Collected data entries
-- ==== Sys2Proof/Syntax.lean ====
section
/-! DEFINITION. The syntax of the DS-TWR Sequencer: frame types, selectors, events, commands, the
result record, and `Instr`, one constructor per row of the opcode table (30_encoding.md R101). -/

namespace Sys2Proof

/-- The common 10-byte header of a frame type, byte 2 zero (R6, R83; glossary "Template"). -/
abbrev Template := Vector Byte 10

/-- The three wire frame types (R80). -/
inductive FrameType where
  | poll | response | final
  deriving DecidableEq, Repr

/-- Start mode of a transmission: MODE of a TX command (R91), `FINAL_TX_MODE` (R6). -/
inductive TxMode where
  | immediate | delayed
  deriving DecidableEq, Repr

/-- RXTO, the receive timeout selector of R91 (code 3 is reserved). -/
inductive RxTimeout where
  | noTimeout | resp | final
  deriving DecidableEq, Repr

/-- DSEL, the delay selector of a WAIT (R91; codes 2 and 3 are reserved). -/
inductive DelaySel where
  | interRanging | finalRepeatPause
  deriving DecidableEq, Repr

/-- The four recoverable failure kinds of 60_exceptions.md R280. -/
inductive FailKind where
  | transmitFailure | receiveTimeout | receiveError | frameMismatch
  deriving DecidableEq, Repr

/-- A 40-bit timestamp as its five bytes `TS[0..5)`, least significant first (R64, R96). -/
structure TsBytes where
  b0 : Byte
  b1 : Byte
  b2 : Byte
  b3 : Byte
  b4 : Byte
  deriving DecidableEq, Repr

/-- An event word with its data as the block reads it (R95, R96). `reserved` is a word whose CODE is
reserved (0x0, 0x7-0xF): offered, and unexpected (R98 (b), R289). -/
inductive Event where
  | txDone (ts : TsBytes)
  | txErr
  | rxGood (ts : TsBytes) (data : List Byte)
  | rxTimeout
  | rxErr
  | delayDone
  | reserved (code : BitVec 4)
  deriving DecidableEq, Repr

/-- The event classes of R95. -/
inductive EventClass where
  | tx | rx | dly
  deriving DecidableEq, Repr

/-- A command of the block to the driver (R91-R93). -/
inductive Command where
  | tx (mode : TxMode) (rxa : Bool) (rxto : RxTimeout) (dly : U32) (data : List Byte)
  | armRx (rxto : RxTimeout)
  | resetRx
  | clearStatus
  | wait (dsel : DelaySel)
  deriving DecidableEq, Repr

/-- The result record of R97: DEGEN, `TOF_DTU` (two's complement) and the four intervals. -/
structure ResultRecord where
  degen : Bool
  tof : U64
  ra : U32
  rb : U32
  da : U32
  db : U32
  deriving DecidableEq, Repr

/-- The namespaces of 30_encoding.md: the same number is another row in each (log 9). -/
inductive Port where
  | frame | selector | command | event | result | unitFn
  deriving DecidableEq, Repr

/-- Why a decoder gives no instruction. -/
inductive DecodeError where
  /-- the bytes end before the word or its data does -/
  | truncated
  /-- a header that matches none of the three templates (R88) -/
  | unknownFrame
  /-- a state selector outside the 18 of R90 -/
  | reservedSelector
  /-- OP 0x0 or 0x6-0xF (R91) -/
  | reservedOp
  /-- RXTO = 3 (R91) -/
  | reservedRxto
  /-- DSEL = 2 or 3 (R91) -/
  | reservedDsel
  /-- a nonzero reserved bit of a command word (R91) -/
  | reservedBits
  /-- a nonzero field the OP does not use (R91) -/
  | unusedField
  /-- an event word whose CODE is reserved (R95): no row of the table -/
  | reservedEvent
  /-- RW[31:1] nonzero (R97) -/
  | reservedResult
  /-- a unit id outside 0x01-0x10 (R102) -/
  | unknownUnit
  /-- an operand byte of a unit function that names no frame type -/
  | badOperand
  deriving DecidableEq, Repr

/-- One constructor per row of the opcode table, with the row's operands. -/
inductive Instr where
  -- frames (R84-R86)
  | framePoll (seq : Byte)
  | frameResponse (seq actCode : Byte) (actParam : U16)
  | frameFinal (seq : Byte) (pollTx respRx finalTx : U32)
  -- Initiator state actions (R150-R159)
  | iSendPollIssue
  | iSendPollAwait
  | iAwaitResponseAwait
  | iSendFinalIssue
  | iSendFinalAwait
  | iSendFinalRepeatIssue
  | iSendFinalRepeatPause
  | iSendFinalRepeatAwait
  | iIdleIssue
  | iIdleAwait
  -- Responder state actions (R180-R187)
  | rAwaitPollIssue
  | rAwaitPollAwait
  | rSendResponseIssue
  | rSendResponseAwait
  | rAwaitFinalAwait
  | rAwaitFinalRepeatIssue
  | rAwaitFinalRepeatAwait
  | rComputeIssue
  -- commands (R251-R257)
  | cmdTx (mode : TxMode) (rxa : Bool) (rxto : RxTimeout) (dly : U32) (data : List Byte)
  | cmdArmRx (rxto : RxTimeout)
  | cmdResetRx
  | cmdClearStatus
  | cmdWait (dsel : DelaySel)
  -- events (R252, R257, R258)
  | evTxDone (ts : TsBytes)
  | evTxErr
  | evRxGood (ts : TsBytes) (data : List Byte)
  | evRxTimeout
  | evRxErr
  | evDelayDone
  -- the result record (R97)
  | result (degen : Bool) (tof : U64) (ra rb da db : U32)
  -- unit functions (R102)
  | unitEncodePoll (seq : Byte)
  | unitEncodeResponse (seq : Byte)
  | unitEncodeFinal (seq : Byte) (pollTx respRx finalTx : U64)
  | unitDecodeFinalTimestamps (f : List Byte)
  | unitMatchesType (f : List Byte) (t : FrameType)
  | unitDecode32Le (b0 b1 b2 b3 : Byte)
  | unitEncode32Le (v : U32)
  | unitWiden40To64 (b : TsBytes)
  | unitNarrowTo32 (t : U64)
  | unitSub32 (x y : U32)
  | unitAlignDelayedTx (t : U64)
  | unitPredictFinalTx (a : U32) (ant : U16)
  | unitRangingIntervals (pt rr ft prx rtx frx : U32)
  | unitTofDeviceUnits (ra rb da db : U32)
  | unitTimeOfFlight (tof : U64)
  | unitDistance (tof : U64)
  deriving DecidableEq, Repr

end Sys2Proof
end

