-- ==== Sys2Proof/Machine/Responder.lean ====
section
/-! DEFINITION. The Responder state actions (42_responder.md R180-R187). -/

namespace Sys2Proof.Machine

open Sys2Proof

/-- R_AWAIT_POLL.ISSUE (R180): clear the exchange, arm the receiver with no timeout. -/
def execRAwaitPollIssue (s : State) : Res :=
  .next ((s.clearResponder.emit (.armRx .noTimeout)).goto stRAwaitPoll phAwait)

/-- R_AWAIT_POLL.AWAIT on an event (R181). -/
def onRAwaitPollAwait (ev : Event) (s : State) : Res :=
  match ev with
  | .rxTimeout => .next ((s.answered ev).fail .receiveTimeout stRAwaitPoll)
  | .rxErr => .next ((s.answered ev).fail .receiveError stRAwaitPoll)
  | .rxGood ts f =>
    if matchesType s.params f .poll then
      .next (((s.answered ev).writeT .t3 (widen40To64 ts)).goto stRSendResponse phIssue)
    else .next ((s.answered ev).fail .frameMismatch stRAwaitPoll)
  | _ => .next s.unexpected

/-- R_AWAIT_POLL.AWAIT (R181). -/
def execRAwaitPollAwait (s : State) : Res := awaitEvent onRAwaitPollAwait s

/-- R_SEND_RESPONSE.ISSUE (R182). -/
def execRSendResponseIssue (s : State) : Res :=
  s.sendFrame .immediate true .final 0#32 (encodeResponse s.params s.seq) stRSendResponse

/-- R_SEND_RESPONSE.AWAIT on an event (R183). -/
def onRSendResponseAwait (ev : Event) (s : State) : Res :=
  match ev with
  | .txDone ts =>
    .next ((((s.answered ev).writeT .t4 (widen40To64 ts)).incSeq).goto stRAwaitFinal phAwait)
  | .txErr => .next ((s.answered ev).fail .transmitFailure stRAwaitPoll)
  | _ => .next s.unexpected

/-- R_SEND_RESPONSE.AWAIT (R183). -/
def execRSendResponseAwait (s : State) : Res := awaitEvent onRSendResponseAwait s

/-- R_AWAIT_FINAL.AWAIT on an event (R184): SEQ increments whatever the outcome; the first Final's
payload is not read (R191). -/
def onRAwaitFinalAwait (ev : Event) (s : State) : Res :=
  match ev with
  | .rxTimeout => .next (((s.answered ev).incSeq).fail .receiveTimeout stRAwaitPoll)
  | .rxErr => .next (((s.answered ev).incSeq).fail .receiveError stRAwaitPoll)
  | .rxGood ts f =>
    if matchesType s.params f .final then
      .next ((((s.answered ev).incSeq).writeT .t5 (widen40To64 ts)).goto stRAwaitFinalRepeat phIssue)
    else .next (((s.answered ev).incSeq).fail .frameMismatch stRAwaitPoll)
  | _ => .next s.unexpected

/-- R_AWAIT_FINAL.AWAIT (R184). -/
def execRAwaitFinalAwait (s : State) : Res := awaitEvent onRAwaitFinalAwait s

/-- R_AWAIT_FINAL_REPEAT.ISSUE (R185). -/
def execRAwaitFinalRepeatIssue (s : State) : Res :=
  .next ((s.emit (.armRx .noTimeout)).goto stRAwaitFinalRepeat phAwait)

/-- R_AWAIT_FINAL_REPEAT.AWAIT on an event (R186): SEQ increments whatever the outcome; the payload is
decoded after the header matches (R287), and a decode failure is a mismatch (R286). -/
def onRAwaitFinalRepeatAwait (ev : Event) (s : State) : Res :=
  match ev with
  | .rxTimeout => .next (((s.answered ev).incSeq).fail .receiveTimeout stRAwaitPoll)
  | .rxErr => .next (((s.answered ev).incSeq).fail .receiveError stRAwaitPoll)
  | .rxGood ts f =>
    if matchesType s.params f .final then
      match decodeFinalTimestamps f with
      | none => .next (((s.answered ev).incSeq).fail .frameMismatch stRAwaitPoll)
      | some (a, b, c) =>
        .next (((((s.answered ev).incSeq).writeEmbedded a b c).writeT .t6 (widen40To64 ts)).goto
          stRCompute phIssue)
    else .next (((s.answered ev).incSeq).fail .frameMismatch stRAwaitPoll)
  | _ => .next s.unexpected

/-- R_AWAIT_FINAL_REPEAT.AWAIT (R186). -/
def execRAwaitFinalRepeatAwait (s : State) : Res := awaitEvent onRAwaitFinalRepeatAwait s

/-- The register of the local final-RX timestamp, by FINAL_RX_SOURCE (R187). -/
def finalRxReg (src : FinalRxSource) : TReg :=
  match src with
  | .second => .t6
  | .first => .t5

/-- R_COMPUTE.ISSUE (R187): the ranging result. E0..E2, T3, T4 and the final-RX register are read
(R291). -/
def execRComputeIssue (s : State) : Res :=
  let frx := finalRxReg s.params.finalRxSource
  if s.validE && s.validAll [.t3, .t4, frx] then
    .next ((s.putResult (ranging s.e0 s.e1 s.e2 (narrowTo32 s.t3) (narrowTo32 s.t4)
      (narrowTo32 (s.readT frx)))).goto stRAwaitPoll phIssue)
  else .next s.setFault

end Sys2Proof.Machine
end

**Your assignment**
Wherever the word "first" appears in a line of the data above, copy that line.

**Output of the exercise**
/-- A 40-bit timestamp as its five bytes `TS[0..5)`, least significant first (R64, R96). -/
/-- R_AWAIT_FINAL.AWAIT on an event (R184): SEQ increments whatever the outcome; the first Final's
  | .first => .t5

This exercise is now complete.